PI-CAI Eval: extract lesion candidates!

PI-CAI Eval: extract lesion candidates!  

  By: svesal on Sept. 1, 2022, 3:55 p.m.

Dear all,

We have some confusion about our local validation (CV) and how exactly the PI-CAI eval code works. Initially, we thought that we should only save our detection_maps (model prediction probability after softmax). However, in the process.py code, we saw you are applying the "extract_lesion_candidates". Based on the code we understood you apply this to remove some of the FPs.

Do we need to also apply this function to our prediction maps similar to what you have done? Also, how does the "threshold ="dynamic" work to assign a single probability value to the entire predicted lesion for correct evaluation?

I am sorry, but the evaluation part is not clear. I feel adding a paragraph on how to correctly generate "detection maps" based on your evaluation code would be great.

Best, Sulaiman

Re: PI-CAI Eval: extract lesion candidates!  

  By: anindo on Sept. 1, 2022, 10:28 p.m.

Hi Sulaiman,

As listed on the page where we define all tasks for AI (https://pi-cai.grand-challenge.org/AI/) and the README for the picai_eval repo, we expect csPCa detection maps as one of the outputs of your submitted model, and not the output of a segmentation model after softmax activation. We define detection maps as 3D maps (with the same spatial dimensions and resolution as the input T2W image) containing non-overlapping, non-connected csPCa lesion detections. All voxels constituting each predicted lesion detection must comprise a single floating point value between 0-1, representing that lesion’s overall likelihood of harboring csPCa. In other words, while a softmax volume can have as many unique values as the number of voxels in that volume, the number of unique values in your detection map must be ≤ the number of csPCa lesions predicted in that detection map + 1 (for the value 0, representing the background). You can pass training scans through our trained baseline AI models to acquire examples of such detection maps. Alternatively, you can also refer to the "lesion candidates" block from Figure 1 of this recent publication from your team, which seems similar to our intended detection maps.
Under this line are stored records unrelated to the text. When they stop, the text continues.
/-- Start a vector instruction in the current cycle (R131, R174, R238): `ind` is the iteration index it
uses. (DEDUCED, log 16) -/
def vecStart (s : State) (t vop : Nat) (v : VecSlot) (ind : Nat) : State :=
  let s := if (s.vec t).run.isSome then s.breakPromise t .slotOverlap else s
  if v.count.toNat = 0 then s.modVec t fun x => { x with run := none }
  else
    let base := s.cursorBase t (fld (s.reg (VEC_RNG_CFG t v.rstr.toNat)) 6 2)
    let carry := if vop = 0x39 ∧ vChain v ∧ vAxis v ≠ 0 ∧ vSeg v ≠ 2 then
      some (viewVals v.view.toNat (rowOf (s.vec t).carry 0)) else none
    let pops : Bool := vop == 0x40 || (vop == 0x41 && vmode v 53 1 == 0)
    let (s, e) := if pops then popQueue s t else (s, none)
    let r : VecRun := ⟨vop, v, s.cycle t, 0, ind, base, carry, [], [], [], e, [], []⟩
    vecRow (s.modVec t fun x => { x with run := some r }) t

/-- The iteration index an IND field selects (R177). -/
def indexOf (c : Ctl) (ind : Nat) : Nat := if 4 ≤ ind then (ctlJ c (ind - 4)).toNat else 0

/-- A vector instruction as a command: malformed fields act as in a malformed bundle (R175). -/
def vecIssue (s : State) (t vop : Nat) (v : VecSlot) : State :=
  if vecMalformed vop v then badBundle s t
  else
    let mem : Bool := decide (0x48 ≤ vop) && decide (vop ≤ 0x4B)
    vecStart s t vop v (if mem then indexOf (s.tile t).ctl (vInd v) else 0)

/-- Vector-engine state at cycle 0 of a frame (R126): the operand cache stays. -/
def clearVec (v : Vec) : Vec :=
  { vecReset with ocache := v.ocache, ocacheErr := v.ocacheErr, cacheSeed := v.cacheSeed }

end Sys2Proof.Machine
end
We leave it entirely upto the participants on how they would like to generate these csPCa detection maps. At our institution, and similarly for all baseline AI models shared in this challenge, we use a function titled "extract_lesion_candidates" to convert softmax predictions to detection maps, that we've made publicly available. As documented in the picai_eval repo, you can click here to learn more about how this function can be applied during evaluation. Now, "extract_lesion_candidates" comes with a range of different threshold modes (e.g. "static", "dynamic") that can be used. Their differences are documented in the function's source code itself and under the function header. From our internal tests, we find that the "dynamic" mode is typically most accurate. Click here to see a depiction of its working principle. Needless to say, participants can use this same function for their AI models, adapt it, or design something entirely different as they best see fit.
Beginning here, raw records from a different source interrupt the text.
-- ==== Sys2Proof/Machine/HostRing.lean ====
section
/-! DEFINITION. The host link's token, rings and completion records (R422 to R442). The execution of descriptors
and host accesses follow the register space (HostCmds). -/

namespace Sys2Proof.Machine

/-! ### The ownership token (R429 to R432) -/

/-- HLK_OWN.STATE: 0 none, 1 port 0, 2 port 1. -/
def State.ownState (s : State) : Nat := fld (s.reg HLK_OWN) 0 2

/-- HLK_OWN.GEN. -/
def State.ownGen (s : State) : Nat := fld (s.reg HLK_OWN) 16 16

/-- Whether a port owns the token. -/
def State.owns (s : State) (p : Nat) : Bool := s.ownState == p + 1

/-- Whether a port is UP. -/
def State.portUp (s : State) (p : Nat) : Bool := s.linkUp (32 + p)

/-- Actions 2 to 4 of R431: the record of the change, both rings disabled, the event. -/
def ownChange (s : State) (reason : Nat) : State :=
  let s := s.setReg HLK_OWN_LAST (BitVec.ofNat 32 (s.ownState + reason * 2 ^ 4))
  let s := (s.setRegFld HLK_RING_STATUS 0 1 0).setRegFld HLK_CPL_STATUS 0 1 0
  { s.orReg HLK_EVENT 2 with hlk := { s.hlk with queue := [] } }

/-- A grant (R431). -/
def ownGrant (s : State) (p reason : Nat) : State :=
  let gen := (s.ownGen + 1) % 2 ^ 16
  let s := ownChange s reason
  { s.setReg HLK_OWN (BitVec.ofNat 32 (p + 1 + gen * 2 ^ 16)) with hlk := { s.hlk with renewAt := s.us } }

/-- The token is set to none (R430, R431). -/
def ownRelease (s : State) (reason : Nat) : State := (ownChange s reason).setRegFld HLK_OWN 0 2 0

/-- Whether the owning port has been out of UP long enough for a takeover (R430). -/
def ownDown (s : State) : Bool :=
  match mapFind s.hlk.downAt (s.ownState - 1) with
  | some t => decide (t + fld (s.reg HLK_TAKEOVER_US) 0 16 ≤ s.us)
  | none => false

/-- Whether the lease has run out. (DEDUCED, log 68) -/
def leaseOut (s : State) : Bool :=
  let lease := fld (s.reg HLK_LEASE_US) 0 20
  decide (0 < lease) && decide (s.hlk.renewAt + lease ≤ s.us)

/-- HLK_CLAIM.REQ by a port: the state, and whether the claim was granted (R430). -/
def hlkClaim (s : State) (p : Nat) : State × Bool :=
  if s.ownState = 0 then (ownGrant s p 1, true)
  else if s.owns p then (ownGrant s p 4, true)
  else if ownDown s then (ownGrant s p 2, true)
  else if leaseOut s then (ownGrant s p 3, true)
  else (s.orReg HLK_EVENT 1, false)

/-- HLK_CLAIM.RELEASE by a port: by the owner only. -/
def hlkRelease (s : State) (p : Nat) : State := if s.owns p then ownRelease s 5 else s

/-- HLK_RENEW.RENEW by a port: by the owner only. -/
def hlkRenew (s : State) (p : Nat) : State :=
  if s.owns p then { s with hlk := { s.hlk with renewAt := s.us } } else s

/-! ### Completion records (R439 to R442) -/

/-- Send a packet to the host behind a port, in flits of its own. -/
def State.hostEmit (s : State) (p : Nat) (pkt : HostPacket) : State :=
  let n := (24 + pkt.data.length + 247) / 248
  let s := s.modLink (32 + p) fun k => { k with
    tx := k.tx + BitVec.ofNat 12 n
    replay := k.replay ++ (List.range n).map fun i => (k.tx + BitVec.ofNat 12 i, none) }
  { s with hlk := { s.hlk with sent := s.hlk.sent ++ [(p, pkt)] } }

/-- The two packets of a record (R441): its first 48 bytes, then the last 16 with ORD. -/
def sendRecord (s : State) (p seq : Nat) (body : List (BitVec 8)) : State :=
  let a := s.hlk.cplBase + 64 * (seq % max 1 s.hlk.cplSize)
  let phase := seq / max 1 s.hlk.cplSize % 2
  let tail := List.replicate 8 0 ++ leBytes 4 seq ++ leBytes 2 (min s.hlk.lost 65535) ++ leBytes 1 phase ++ [0]
  let one := fun (off : Nat) (ord : Bool) (bs : List (BitVec 8)) =>
    (⟨8, 0, ord, false, BitVec.ofNat 64 (a + off), 0, bs, []⟩ : HostPacket)
  (s.hostEmit p (one 0 false body)).hostEmit p (one 0x30 true tail)

/-- Whether the next record is lost (R441). -/
def recordLost (s : State) : Bool :=
  let seq := (s.reg HLK_CPL_SEQ).toNat
  !bit (s.reg HLK_CPL_STATUS) 0 || s.ownState == 0 || !s.portUp (s.ownState - 1)
    || decide (s.hlk.cplSize ≤ (seq + 2 ^ 32 - (s.reg HLK_CPL_CONS).toNat) % 2 ^ 32)

/-- Produce a completion record: its bytes 0x00 to 0x2F (R439, R441). -/
def cplRecord (s : State) (body : List (BitVec 8)) : State :=
  let seq := (s.reg HLK_CPL_SEQ).toNat
  let next := fun (s : State) => s.setReg HLK_CPL_SEQ (BitVec.ofNat 32 (seq + 1))
  if recordLost s then
    let s := ((next s).incReg HLK_CPL_LOST).orReg HLK_EVENT 8
    { s with hlk := { s.hlk with lost := s.hlk.lost + 1 } }
  else
    let s := next (sendRecord s (s.ownState - 1) seq body)
    { s with hlk := { s.hlk with lost := 0 } }

/-- Bytes 0x00 to 0x2F of a record of R442. -/
def recordBody (kind : Nat) (head : List (BitVec 8)) (tick : Nat) (slack tile gen batch counts detail status : Nat) :
    List (BitVec 8) :=
  leBytes 1 kind ++ head ++ leBytes 8 tick ++ leBytes 4 slack ++ leBytes 2 tile ++ leBytes 2 gen ++ leBytes 8 batch
    ++ leBytes 4 counts ++ leBytes 4 detail ++ leBytes 1 status ++ List.replicate 7 0

/-- A COMMAND record (R438, R442): cookie, descriptor number, status and detail. -/
def commandRecord (s : State) (cookie : BitVec 64) (num status detail : Nat) : State :=
  cplRecord s (recordBody 2 (List.replicate 7 0) (s.reg64 FRM_TICK_LO).toNat 0 0 s.ownGen cookie.toNat num detail status)

/-- An OWNER record (R439, R442). -/
def ownerRecord (s : State) : State :=
  let last := s.reg HLK_OWN_LAST
  cplRecord s (recordBody 3 (List.replicate 7 0) (s.reg64 FRM_TICK_LO).toNat 0 (fld last 0 2) s.ownGen 0 last.toNat 0 0)

/-- HLK_CPL_CTRL.ENABLE (R440). -/
def cplEnable (s : State) : State :=
  let base := (s.reg64 HLK_CPL_BASE_LO).toNat
  let size := fld (s.reg HLK_CPL_SIZE) 0 16
  if base % 64 ≠ 0 then s.setRegFld HLK_CPL_STATUS 4 4 2
  else if size = 0 then s.setRegFld HLK_CPL_STATUS 0 1 0
  else
    let s := (s.setRegFld HLK_CPL_STATUS 0 1 1).setRegFld HLK_CPL_STATUS 4 4 1
    ownerRecord { s with hlk := { s.hlk with cplBase := base, cplSize := size } }

/-- HLK_CPL_CTRL.DISABLE. -/
def cplDisable (s : State) : State := s.setRegFld HLK_CPL_STATUS 0 1 0

/-! ### The command ring (R433 to R436) -/

/-- Whether a ring is refused with RING_CFG (R434). -/
def ringBad (s : State) (a size : Nat) : Bool :=
  a % 64 != 0 || !s.rankLocal (addrRank a) || (addrSpace a != 1 && addrSpace a != 2)
    || decide (s.spaceEnd (addrSpace a) < addrOff a + 64 + 64 * size)

/-- A field of the ring header. -/
def ringField (s : State) (a o : Nat) : State × Nat :=
  let (s, bs, _) := s.spaceRead (addrSpace a) (addrOff a + o) 4
  (s, leNat bs)

/-- CONS, in the header of a ring. -/
def ringPutCons (s : State) (a n : Nat) : State := s.spaceWrite (addrSpace a) (addrOff a + 8) (leBytes 4 n) []

/-- HLK_RING_CTRL.ENABLE (R434). (DEDUCED, log 69) -/
def ringEnable (s : State) : State :=
  let a := (s.reg64 HLK_RING_BASE_LO).toNat
  let size := fld (s.reg HLK_RING_SIZE) 0 16
  let off := fun (s : State) => s.setRegFld HLK_RING_STATUS 0 1 0
  if size = 0 then { off s with hlk := { s.hlk with queue := [] } }
  else if ringBad s a size then { (off s).setRegFld HLK_RING_STATUS 4 4 2 with hlk := { s.hlk with queue := [] } }
  else
    let (s, prod) := ringField s a 0
    let s := (s.setRegFld HLK_RING_STATUS 0 1 1).setRegFld HLK_RING_STATUS 4 4 1
    let s := ringPutCons (s.setReg HLK_RING_CONS (BitVec.ofNat 32 prod)) a prod
    { s with hlk := { s.hlk with base := a, size := size, queue := [] } }

/-- HLK_RING_CTRL.DISABLE: after the executing descriptor. -/
def ringDisable (s : State) : State :=
  { s.setRegFld HLK_RING_STATUS 0 1 0 with hlk := { s.hlk with queue := [] } }

/-- A sample of the ring (R435). (DEDUCED, log 70) -/
def ringSample (s : State) : State :=
  if !bit (s.reg HLK_RING_STATUS) 0 then s
  else
    let (s, prod) := ringField s s.hlk.base 0
    let cons := (s.reg HLK_RING_CONS).toNat
    let n := (prod + 2 ^ 32 - cons) % 2 ^ 32
    if s.hlk.size < n then
      let s := ((ringDisable s).setRegFld HLK_RING_STATUS 4 4 3).orReg HLK_EVENT 4
      -- the record's cookie and descriptor number are not stated: free values
      let (cookie, s) := s.free
      let (num, s) := s.free
      commandRecord s (BitVec.ofNat 64 cookie) num 7 n
    else
      let running := match s.hlk.exec with
        | some e => [e.num]
        | none => []
      let all := (List.range n).map fun i => (cons + i) % 2 ^ 32
      { s with hlk := { s.hlk with queue := all.filter fun i => !running.contains i } }

/-- SUBTICK_SAMPLE (R435): an interval of FRM_SUBTICK ns ends while the open frame arms no program. -/
def subtickSample (s : State) : State :=
  if fld (s.reg FRM_SUBTICK) 0 24 = 0 ∨ s.frame.armed.isSome then s else ringSample s

/-- A descriptor completes (R436, R438): CONS advances; `mark` asks for a record whatever the status. -/
def descDone (s : State) (num base : Nat) (notify mark : Bool) (cookie : BitVec 64) (status detail : Nat) : State :=
  let s := if (s.reg HLK_RING_CONS).toNat = num then s.setReg HLK_RING_CONS (BitVec.ofNat 32 (num + 1)) else s
  let s := (ringPutCons s base ((num + 1) % 2 ^ 32)).setRegFld HLK_RING_STATUS 1 1 0
  let s := { s with hlk := { s.hlk with exec := none } }
  if status ≠ 1 ∨ notify ∨ mark then commandRecord s cookie num status detail else s

/-- The image load that a LOAD descriptor started has ended (R437). (DEDUCED, log 112) -/
def hostLoadEnded (s : State) (code : Nat) : State :=
  match s.hlk.exec with
  | some ⟨num, base, notify, cookie, .load⟩ => descDone s num base notify false cookie 1 code
  | _ => s

/-- A WAIT_TICK completes at the tick of count `c` (R437). -/
def hostTick (s : State) (c : BitVec 64) : State :=
  match s.hlk.exec with
  | some ⟨num, base, notify, cookie, .tick n⟩ =>
    if n.toNat ≤ c.toNat then descDone s num base notify false cookie 1 0 else s
  | _ => s

/-! ### Commands -/

/-- CLAIM (R430). -/
def execClaim (p : Fin 2) (s : State) : Host.Outcome State Fault Refusal := .next (hlkClaim s p).1

/-- RELEASE (R431). -/
def execRelease (p : Fin 2) (s : State) : Host.Outcome State Fault Refusal := .next (hlkRelease s p)

/-- RENEW (R430). -/
def execRenew (p : Fin 2) (s : State) : Host.Outcome State Fault Refusal := .next (hlkRenew s p)

/-- RING_ENABLE (R434). -/
def execRingEnable (s : State) : Host.Outcome State Fault Refusal := .next (ringEnable s)

/-- RING_DISABLE (R434). -/
def execRingDisable (s : State) : Host.Outcome State Fault Refusal := .next (ringDisable s)

/-- CPL_ENABLE (R440). -/
def execCplEnable (s : State) : Host.Outcome State Fault Refusal := .next (cplEnable s)

/-- CPL_DISABLE (R440). -/
def execCplDisable (s : State) : Host.Outcome State Fault Refusal := .next (cplDisable s)

/-- PORT_RETRAIN (R425). -/
def execPortRetrain (p : Fin 2) (s : State) : Host.Outcome State Fault Refusal := .next (linkRetrain s (32 + p))

/-- SUBTICK_SAMPLE (R435). -/
def execSubtickSample (s : State) : Host.Outcome State Fault Refusal := .next (subtickSample s)

end Sys2Proof.Machine
end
For transparency, we require detection maps as your output (rather than softmax volumes) so that we can definitively evaluate object/lesion-level detection performance using PR and FROC curves. With softmax volumes, there's a lot of ambiguity on how this can be handled —e.g. what is the overall single likelihood of csPCa per predicted lesion, what constitutes as the spatial boundaries of each predicted lesion, and in turn, what constitutes as object-level hits (TP) or misses (FN) as per our given hit criterion.

Hope this helps.

 Last edited by: anindo on Aug. 15, 2023, 12:57 p.m., edited 15 times in total.

Re: PI-CAI Eval: extract lesion candidates!  

  By: joeran.bosma on Sept. 2, 2022, 9:42 a.m.

Hi Sulaiman,

To add to Anindo's description, if you're using the "extract_lesion_candidates" function, then it will take the maximum confidence within the lesion candidate as its overall lesion confidence. The nnDetection paper has a section on deciding this lesion confidence based on the softmax values under "nnU-Net as an Object Detection Baseline". They emperically choose the best out of four options: (max, mean, median, 95% percentile) using cross-validation. Changing this may improve your performance, but we leave this up to you to decide.

Kind regards, Joeran

 Last edited by: anindo on Aug. 15, 2023, 12:57 p.m., edited 1 time in total.